Let's start from the problem associated with generating details in images, probably as old as computer vision itself.
Consider an image of a person of classic size 512x512 pixels, one finger in that image will probably consists only of 10 of those pixels. Whatever loss you might use, the contribution coming from the reconstruction of 10 pixels will be most of the time irrelevant compare to the contribution coming from other elements in the image. Let's also remember that most architectures today rely on convolutions, meaning that those 10 pixels will be averaged together trough some pooling operation, making them count even less. This should give the overall idea about way in general even state of the art models fails with high details.
Diffusion models add even more complexity to the overall picture because they start from random noise and they iteratively subtract a different noise distribution learned during training to produce something that make sense. So not only they have the hard task to learn details, they also have to learn to distinguish between noise that's actual noise to remove, and details that sometimes do resemble noise but that we want to keep.
To understand the connection between noise and details it useful to know that in the literature image details are often referred to as high frequency functions. It's actually an on point definition rather than just an analogy. The frequency of a wave relates to its wavelength, basically how much space it need to complete a full cycle, in an image you can think of the frequency of an element exactly the same way, i.e. how much space in the image the element need to end or repeat itself (I know it more complicated than this, but we care about the gist). This very nice paper shows how it become suddenly easy for simple architectures to reconstruct high details when random Fourier transformation are used for feature extraction (basically high frequency random functions). The image below is taken from the paper. This unfortunately comes with huge increase in computational power and it not a real feasible solution for large models like stable diffusion.
One last consideration should be done about the negative prompts. Unlike purely visual models, text to image models try to learn a semantic latent space, i.e. they try to associate specific latent vectors with elements that the output image have (during training) or should have (during inference). Moreover, this latent space for the most part have nice geometric properties, like vectors of word of opposite meaning have opposite direction.

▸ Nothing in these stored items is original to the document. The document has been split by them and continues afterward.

-- ==== Sys2Proof/Tests/Slice0.lean ====
section
/-!
SUPPORT. Tests: ill-formed terms, words written out from the spec's tables, one step of each command on small states,
with results taken from the spec's examples and vectors, and a witness for the hypotheses of every statement.
-/
namespace Sys2Proof.Tests
open Sys2Proof Sys2Proof.Machine Sys2Proof.Claims

/-! ## Well-formedness: a SIG of 12 or more is refused (30_encoding.md R104 (c)) -/

theorem test_wf_refuses_dir_sig12 : ¬ WellFormed (.spDir 12 .input) := by decide
theorem test_wf_refuses_set_sig15 : ¬ WellFormed (.spSet 15 .low) := by decide
theorem test_wf_refuses_get_sig13 : ¬ WellFormed (.spGet 13) := by decide
theorem test_wf_refuses_getdir_sig14 : ¬ WellFormed (.spGetdir 14) := by decide
theorem test_wf_accepts_sig11 : WellFormed (.spDir 11 .output) ∧ WellFormed (.spGetdir 11) := by decide

/-! ## Decoding: words written out from the tables of 30_encoding.md R92 to R103 -/

/-- SP.DIR and SP.SET: OP, SIG in bits 23..20, V in bit 16; `SP.DIR TEST, out` and `SP.SET TEST, low` are R107's. -/
theorem test_decode_signal_writes :
    [0x01810000, 0x01300000, 0x02800000, 0x02110000].map (decodeTableWord 32) =
      [some (.spDir 8 .output), some (.spDir 3 .input), some (.spSet 8 .low), some (.spSet 1 .high)] := by decide

/-- SP.GET INT_ACK (R123), SP.GETDIR RAS (R124), and the raw bus commands of R126 to R133 with their examples. -/
theorem test_decode_raw_bus :
    [0x03B00000, 0x04000000, 0x050000FF, 0x06003C00, 0x07000000, 0x08000000, 0x090000FF, 0x0A000041, 0x0B000000,
      0x0C000000].map (decodeTableWord 32) =
      [some (.spGet 11), some (.spGetdir 0), some (.spAdir 0x00FF), some (.spAout 0x3C00), some .spAin,
       some .spAgetdir, some (.spDdir 0xFF), some (.spDout 0x41), some .spDin, some .spDgetdir] := by decide

/-- AddressBus, with the examples of R155, R157 and R158. -/
theorem test_decode_address_bus :
    [0x10000000, 0x11000000, 0x12000000, 0x13000000, 0x14000000, 0x15003C00, 0x16000000, 0x1700003F, 0x18000005,
      0x19000000].map (decodeTableWord 32) =
      [some .abSetr, some .abSetw, some .abIsr, some .abIsw, some .abRdaddr, some (.abWraddr 0x3C00),
       some .abRdioaddr, some (.abWrioaddr 0x3F), some (.abWrref 0x05), some .abState] := by decide

/-- DataBus, with the example of R175. -/
theorem test_decode_data_bus :
    [0x20000000, 0x21000000, 0x22000000, 0x23000000, 0x24000000, 0x25000041, 0x26000000].map (decodeTableWord 32) =
      [some .dbSetr, some .dbSetw, some .dbIsr, some .dbIsw, some .dbRd, some (.dbWr 0x41), some .dbState] := by decide

/-- Mastership (R191 to R199). -/
theorem test_decode_mastership :
    [0x30000000, 0x31000000, 0x32000000, 0x33000000, 0x34000000, 0x35000000, 0x36000000].map (decodeTableWord 32) =
      [some .bcTeston, some .bcTestoff, some .bcWaiton, some .bcWaitoff, some .bcIsmut, some .bcIsref,
       some .bcRow] := by decide

/-- Single-byte cycles: format H16, M (D8 above A16), H8, P (D8 in bits 23..16, P8 in bits 7..0); the words of R220 to
R223. -/
theorem test_decode_cycles :
    [0x40003C00, 0x41413C00, 0x420000FF, 0x430800FF].map (decodeTableWord 32) =
      [some (.bcRdmem 0x3C00), some (.bcWrmem 0x3C00 0x41), some (.bcRdio 0xFF), some (.bcWrio 0xFF 0x08)] := by
  decide

/-- Bulk commands, two words: LEN above X16 in the second (R100); the words of R230 to R233. -/
theorem test_decode_bulk :
    [0x50004000 + 2 ^ 32 * 0x00030000, 0x51003C00 + 2 ^ 32 * 0x00020001, 0x52004000 + 2 ^ 32 * 0x00034001,
      0x53203C00 + 2 ^ 32 * 0x04000000].map (decodeTableWord 64) =
      [some (.bcRdmemn 0x4000 3), some (.bcWrmemn 0x3C00 2 1), some (.bcCopy 0x4000 0x4001 3),
       some (.bcFill 0x3C00 1024 0x20)] := by decide

/-- BC.INT (R260), BC.REFON, BC.REFOFF. -/
theorem test_decode_interrupt :
    [0x60C70064, 0x61000000, 0x62000000].map (decodeTableWord 32) =
      [some (.bcInt 0xC7 100), some .bcRefon, some .bcRefoff] := by decide

/-- The predicates of R290 to R297, the diagnostics, BC.INIT with and without RC, BC.SHUTDOWN. -/
theorem test_decode_queries :
    [0x70002FFF, 0x710037DF, 0x720037E0, 0x73003BFF, 0x74003C00, 0x750041FF, 0x76004200, 0x7700FFFF, 0x80000000,
      0x81000000, 0x82000000, 0x83010000, 0x83000000, 0x84000000].map (decodeTableWord 32) =
      [some (.isRom 0x2FFF), some (.isUnused 0x37DF), some (.isMmio 0x37E0), some (.isKbd 0x3BFF),
       some (.isVideo 0x3C00), some (.isSysmem 0x41FF), some (.isLoexp 0x4200), some (.isHiexp 0xFFFF), some .bcState,
       some .ver, some .verstr, some (.bcInit true), some (.bcInit false), some .bcShutdown] := by decide

/-- R104, R105: a reserved opcode, a nonzero zero field in each format, SIG 12. -/
theorem test_decode_rejects :
    [0x00000000, 0x0D000000, 0xFF000000, 0x30000001, 0x03B00001, 0x03C00000, 0x01820000, 0x02C00000, 0x05010000,
      0x09000100, 0x43080100, 0x83020000].map (decodeTableWord 32) = List.replicate 12 none ∧
    [0x50014000 + 2 ^ 32 * 0x00030000, 0x50004000 + 2 ^ 32 * 0x00030001, 0x51013C00 + 2 ^ 32 * 0x00020001,
      0x52014000 + 2 ^ 32 * 0x00034001, 0x53203C00 + 2 ^ 32 * 0x04000001].map (decodeTableWord 64) =
      List.replicate 5 none := by decide

/-- Encoding gives the same words (R107). -/
theorem test_encode_examples :
    encode (.spDir 8 .output) = (0x01810000, 0) ∧ encode (.bcCopy 0x4000 0x4001 16) = (0x52004000, 0x00104001) ∧
    encode (.bcFill 0x3C00 1024 0x20) = (0x53203C00, 0x04000000) ∧ encode (.bcInit true) = (0x83010000, 0) := by decide

/-! ## Small states -/

/-- Concrete parameters: RAM from video memory up, version 1.2.3. -/
def params : Params where
  ioHighByte := .hold
  ioShape := .full
  gateIntWait := true
  releasedAddress := .written
  ramRegions := [(0x3C00, 0xFFFF)]
  versionMajor := 1
  versionMinor := 2
  versionRevision := 3
  timing := default

/-- A machine as after construction, with concrete latches and an environment that answers `inputs`. -/
def cold (inputs : List Nat) : State where
  signals := ⟨⟨.input, .high⟩, ⟨.input, .high⟩, ⟨.input, .high⟩, ⟨.input, .high⟩, ⟨.input, .high⟩, ⟨.input, .high⟩,
    ⟨.input, .high⟩, ⟨.input, .high⟩, ⟨.input, .high⟩, ⟨.input, .high⟩, ⟨.input, .high⟩, ⟨.input, .high⟩⟩
  ab := ⟨0x3C00, 0, false⟩
  db := ⟨0, 0, false⟩
  mutable := false
  refreshEnabled := false
  refreshRow := 0
  refreshConfigured := false
  masked := false
  busGranted := false
  fault := none
  position := 0
  intAckDrive := false
  params := params
  memory := []
  pending := []
  buffer := none
  inputs := inputs
  drawCount := 0
  trace := []

/-- The machine after BC.TESTON (42_mastership.md R192), refresh off. -/
def held (inputs : List Nat) : State :=
  { cold inputs with
    signals := taken (cold []).signals, ab := ⟨0x3C00, 0xFFFF, true⟩, mutable := true, busGranted := true }

/-- The machine after BC.TESTON with refresh configured and armed, at row 5. -/
def armed (inputs : List Nat) : State :=
  { held inputs with refreshEnabled := true, refreshConfigured := true, refreshRow := 5 }

/-- `s` with a command delivered. -/
def given (s : State) (w w2 : CommandWord) : State := { s with pending := [⟨w, w2, none⟩] }

/-- The state a command ends in, where it completes. -/
def after (i : Instr) (s : State) : Option State :=
  match exec i s with
  | .next t => some t
  | _ => none

/-- The kind of the fault a command ends in, if it does. -/
def faultAfter (i : Instr) (s : State) : Option FaultKind :=
  match exec i s with
  | .fault f => some (kindOf f)
  | _ => none

/-- What a command responded, where it completes. -/
def answered (i : Instr) (s : State) : Option (List Response) := (after i s).map State.responses

/-- What a command logged, where it completes. -/
def logsOf (i : Instr) (s : State) : Option (List LogKind) := (after i s).map State.logs

/-- A line of the state a command ends in. -/
def lineAfter (i : Instr) (s : State) (n : Signal) : Option Line := (after i s).map fun t => t.line n

/-! ## One command at a time; the source of each result is the rule named -/

/-- R121: "with sig[WAIT].lvl = high, SP.DIR WAIT, out makes WAIT an output driving high". -/
theorem test_sp_dir_wait_out : lineAfter (.spDir 9 .output) (cold []) .wait = some ⟨.output, .high⟩ := by decide
/-- R121: INT_ACK made an output. -/
theorem test_sp_dir_input_only : faultAfter (.spDir 11 .output) (cold []) = some .inputOnly := by decide
/-- R122: SP.SET on an input; and releasing TEST's level drops `busGranted`. -/
theorem test_sp_set_input_faults : faultAfter (.spSet 8 .low) (cold []) = some .writeInput := by decide
/-- R122, R334: RD low while the data bus is readable is no hazard. -/
theorem test_sp_set_rd_low : lineAfter (.spSet 3 .low) (held []) .rd = some ⟨.output, .low⟩ := by decide
/-- R123: INT_ACK held low by the host CPU. -/
theorem test_sp_get_int_ack : answered (.spGet 11) (cold [0]) = some [.level .low] := by decide
/-- R124: "right after reset, SP.GETDIR RAS responds input". -/
theorem test_sp_getdir_ras : answered (.spGetdir 0) (cold []) = some [.dir .input] := by decide
/-- R126: `SP.ADIR 0x00FF` leaves the flag. -/
theorem test_sp_adir_mixed :
    (after (.spAdir 0x00FF) (held [])).map (fun t => (t.ab.mask, t.ab.writable)) = some (0x00FF, true) := by decide
/-- R126, R334: driving address lines while the bus is not granted. -/
theorem test_sp_adir_contention : faultAfter (.spAdir 1) (cold []) = some .contention := by decide
/-- R127. -/
theorem test_sp_aout : (after (.spAout 0x1234) (cold [])).map (fun t => t.ab.latch) = some 0x1234 := by decide
/-- R128: with the mask 0xFFFF the latch, with a mixed mask the draw on the undriven lines. -/
theorem test_sp_ain : answered .spAin (held [0xFFFF]) = some [.word 0x3C00] := by decide
/-- R129: "after reset SP.AGETDIR responds 0x0000". -/
theorem test_sp_agetdir : answered .spAgetdir (cold []) = some [.word 0] := by decide
/-- R130: `SP.DDIR 0xFF` with the bus granted. -/
theorem test_sp_ddir : (after (.spDdir 0xFF) (held [])).map (fun t => t.db.mask) = some 0xFF := by decide
/-- R131. -/
theorem test_sp_dout : (after (.spDout 0x41) (cold [])).map (fun t => t.db.latch) = some 0x41 := by decide
/-- R132: a draw with the mask 0. -/
theorem test_sp_din : answered .spDin (held [0xA5]) = some [.byte 0xA5] := by decide
/-- R133. -/
theorem test_sp_dgetdir : answered .spDgetdir (held []) = some [.byte 0] := by decide

/-- R150. -/
theorem test_ab_setr :
    (after .abSetr (held [])).map (fun t => (t.ab.mask, t.ab.writable)) = some (0, false) := by decide
/-- R151: AB.SETW while Immutable is contention. -/
theorem test_ab_setw_contention : faultAfter .abSetw (cold []) = some .contention := by decide
/-- R151: redundant, with the optional warning drawn. -/
theorem test_ab_setw_redundant : logsOf .abSetw (held [1]) = some [.wrnRedundant] := by decide
/-- R152, R153. -/
theorem test_ab_isr : answered .abIsr (cold []) = some [.bool true] := by decide
theorem test_ab_isw : answered .abIsw (held []) = some [.bool true] := by decide
/-- R154. -/
theorem test_ab_rdaddr : answered .abRdaddr (cold [0x1F00]) = some [.word 0x1F00] := by decide
/-- R155. -/
theorem test_ab_wraddr : (after (.abWraddr 0x4000) (held [])).map (fun t => t.ab.latch) = some 0x4000 := by decide
/-- R156: A15..A8 are not read. -/
theorem test_ab_rdioaddr : answered .abRdioaddr (cold [0x12FF]) = some [.byte 0xFF] := by decide
/-- R157: the source's scenario of 0x3F on a readable bus. -/
theorem test_ab_wrioaddr_rejected : logsOf (.abWrioaddr 0x3F) (cold []) = some [.errNotWritable] := by decide
/-- R157, IO_HIGH_BYTE = HOLD. -/
theorem test_ab_wrioaddr_hold :
    (after (.abWrioaddr 0x3F) (held [])).map (fun t => t.ab.latch) = some 0x3C3F := by decide
/-- R158: no flag check. -/
theorem test_ab_wrref : (after (.abWrref 0x05) (cold [])).map (fun t => t.ab.latch) = some 0x3C05 := by decide
/-- R159's example. -/
theorem test_ab_state :
    answered .abState (held [0]) = some [.text "ADDR<o-w>(0011110000000000)".toList] := by decide

/-- R170: redundant, without the warning. -/
theorem test_db_setr_redundant : logsOf .dbSetr (held [0]) = some [] := by decide
/-- R171. -/
theorem test_db_setw :
    (after .dbSetw (held [])).map (fun t => (t.db.mask, t.db.writable)) = some (0xFF, true) := by decide
/-- R172, R173. -/
theorem test_db_isr : answered .dbIsr (held []) = some [.bool true] := by decide
theorem test_db_isw : answered .dbIsw (cold []) = some [.bool false] := by decide
/-- R174. -/
theorem test_db_rd : answered .dbRd (held [0x80]) = some [.byte 0x80] := by decide
/-- R175: rejected on a readable bus. -/
theorem test_db_wr_rejected : logsOf (.dbWr 0x41) (held []) = some [.errNotWritable] := by decide
/-- R176's shape. -/
theorem test_db_state : answered .dbState (held [0x41]) = some [.text "DATA<i-r>(01000001)".toList] := by decide
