/-- A load command that runs (R299): CLEAR, APPEND, the static stage of a LOAD or RELOAD, the writing of a COMMIT into slot A or B with whether a
load from flash follows, and the hardware stage of a load, between its apply point and its end: whether an owner signature was required, and
the sources still to be tried (1 slot A, 2 slot B, 3 host). -/
inductive LoadRun where
  | clear
  | append (len : Nat)
  | load
  | reload
  | commit (inB thenLoad : Bool)
  | hardware (req : Bool) (srcs : List Nat)
deriving DecidableEq, Repr, Inhabited

/-- The load interface (10): staged bytes, the flash slots A and B (image bytes and whether a COMMIT completed them), the
image in effect, whether RWL fields are locked (R301). The repair map (R31): the physical row of the disabled tile by column (32 for each
crest), as the fuses hold it and as the last load applied it. The load command that runs. -/
structure Load where
  staged : List (BitVec 8)
  slotA : List (BitVec 8)
  slotB : List (BitVec 8)
  img : Option Img
  locked : Bool
  fuseMap : Tbl Nat
  repair : Tbl Nat
  running : Option LoadRun
deriving DecidableEq, Repr, Inhabited

/-! ## Engines (07, 08) -/

/-- A running UPD_RUN (R204, R209): its command, the layers its engines have taken and finished, whether one was invalid, and the layers that
engines (by spur) have taken and not begun, because a read of theirs waits. -/
structure UpdRun where
  r : CmdRef
  taken : Nat
  done : Nat
  bad : Bool
  held : Tbl Nat
deriving DecidableEq, Repr, Inhabited

/-- What a spur's update engine works on (R204, R209): the command, the layer's number, its record's address, the STATUS it writes when
the layer's writes are performed, and the additions to statistics records it has still to make: identifier, counters ZEROS, SATS,
NONFIN and ELEMS, and the exponent for MAXEXP. -/
structure UpdEng where
  r : CmdRef
  layer : Nat
  va : Nat
  status : Nat
  adds : List (Nat × List Nat × Option Int)
deriving DecidableEq, Repr, Inhabited

/-- A command a step-schedule engine has released (R228): its reference, whether it is a forward one, its micro-batch, and
whether it has completed. -/
structure Released where
  r : CmdRef
  fwd : Bool
  i : Nat
  done : Bool
deriving DecidableEq, Repr, Inhabited

/-- A running SCHED_RUN (R225 to R231): its command, its descriptor as read at the start, its step, LASTSTEP of its record, the releases
made and counted of both kinds, the released commands not yet counted in release order, whether the barrier of SBAR is passed, and whether
its QUEUE has been destroyed (R227). -/
structure SchedRun where
  r : CmdRef
  desc : BitVec 512
  step : Nat
  last : Nat
  nf : Nat
  nb : Nat
  nfc : Nat
  nbc : Nat
  rel : List Released
  barred : Bool
  closed : Bool
deriving DecidableEq, Repr, Inhabited

/-- A holder's slot (R234, R240 to R242): its step, its state (0 EMPTY, 1 OPEN, 2 CLOSED), the members (by NODE) whose contribution is added,
by part, the members whose contribution was carried in, the members included at the close, the result's parts as they came down the tree,
the members that came late for it and receive it too, and how many members the partial sum of a child stands for. -/
structure CollSlot where
  step : Nat
  state : Nat
  got : Tbl (List Nat)
  carried : List Nat
  incl : Nat
  result : Tbl (List (BitVec 8))
  late : List Nat
  kids : Tbl Nat
deriving DecidableEq, Repr, Inhabited

/-- A running COLL_RUN (R235, R243, R244): its command, its step, the result parts settled by holder or sender (by NODE), the least INCL and
the greatest CARRIED of the results written, whether a part was given up, and what it adds to its statistics record: ZEROS,
SATS, NONFIN, TRUNC and ELEMS, the exponent for MAXEXP, and the result parts asked for once more (sender, part; R244, R276). -/
structure CollRun where
  r : CmdRef
  step : Nat
  parts : Tbl (List Nat)
  incl : Nat
  carried : Nat
  lost : Bool
  counts : List Nat
  maxexp : Option Int
  asked : List (Nat × Nat)
deriving DecidableEq, Repr, Inhabited

/-- An open collective (R235, R240, R276, R353): its descriptor, its context, the objects its COLL_OPEN named, the step of the last
COLL_RUN, the COLL_RUN that runs, both slots, the ms at which the open step's deadline began, the barrier step recorded by NODE, the
frames sent, by tag, and those to be sent again, the parts asked for once more and the contributions taken as not arrived
(step, member), the contributions that a ledger count has counted (step, member), and the parts a holder has dealt with of the open and
the last closed step (step, member, part). -/
structure Coll where
  desc : BitVec 512
  ctx : Nat
  objs : List Nat
  last : Nat
  run : Option CollRun
  slot0 : CollSlot
  slot1 : CollSlot
  since : Option Nat
  barrier : Tbl Nat
  sent : List Frame
  resend : List Frame
  asked : List (Nat × Nat × Nat)
  gone : List (Nat × Nat)
  late : List (Nat × Nat)
  dealt : List (Nat × Nat × Nat)
deriving DecidableEq, Repr, Inhabited

/-! ## Links (12) -/

/-- A board memory request without an answer (R350): its tag, who waits, the key by which its owner knows it, its context, its
frame, and the group on whose behalf it is made. -/
structure BoardReq where
  tag : BitVec 16
  owner : Owner
  key : Nat
  ctx : Nat
  frame : Frame
  gid : Option GroupId
deriving DecidableEq, Repr, Inhabited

Now, stating that something should be in the generated image gives absolutely total freedom to a model about extra elements that could be potentially present. The weights of a model are always used all at once, the text prompt simply causes some weight vectors in the latent space to have more impact than others. This is why negative prompt are an easy solution to remove artefacts (to some extent), you're just constraining the model more. The model has already learned that most of the times a hand has 5 finger, but since a hand it's a rather detailed element to generate and because it's not explicitly sated in the prompt that we want 5 fingers, a model has more than enough space for random manoeuvre to end up generating aberrations.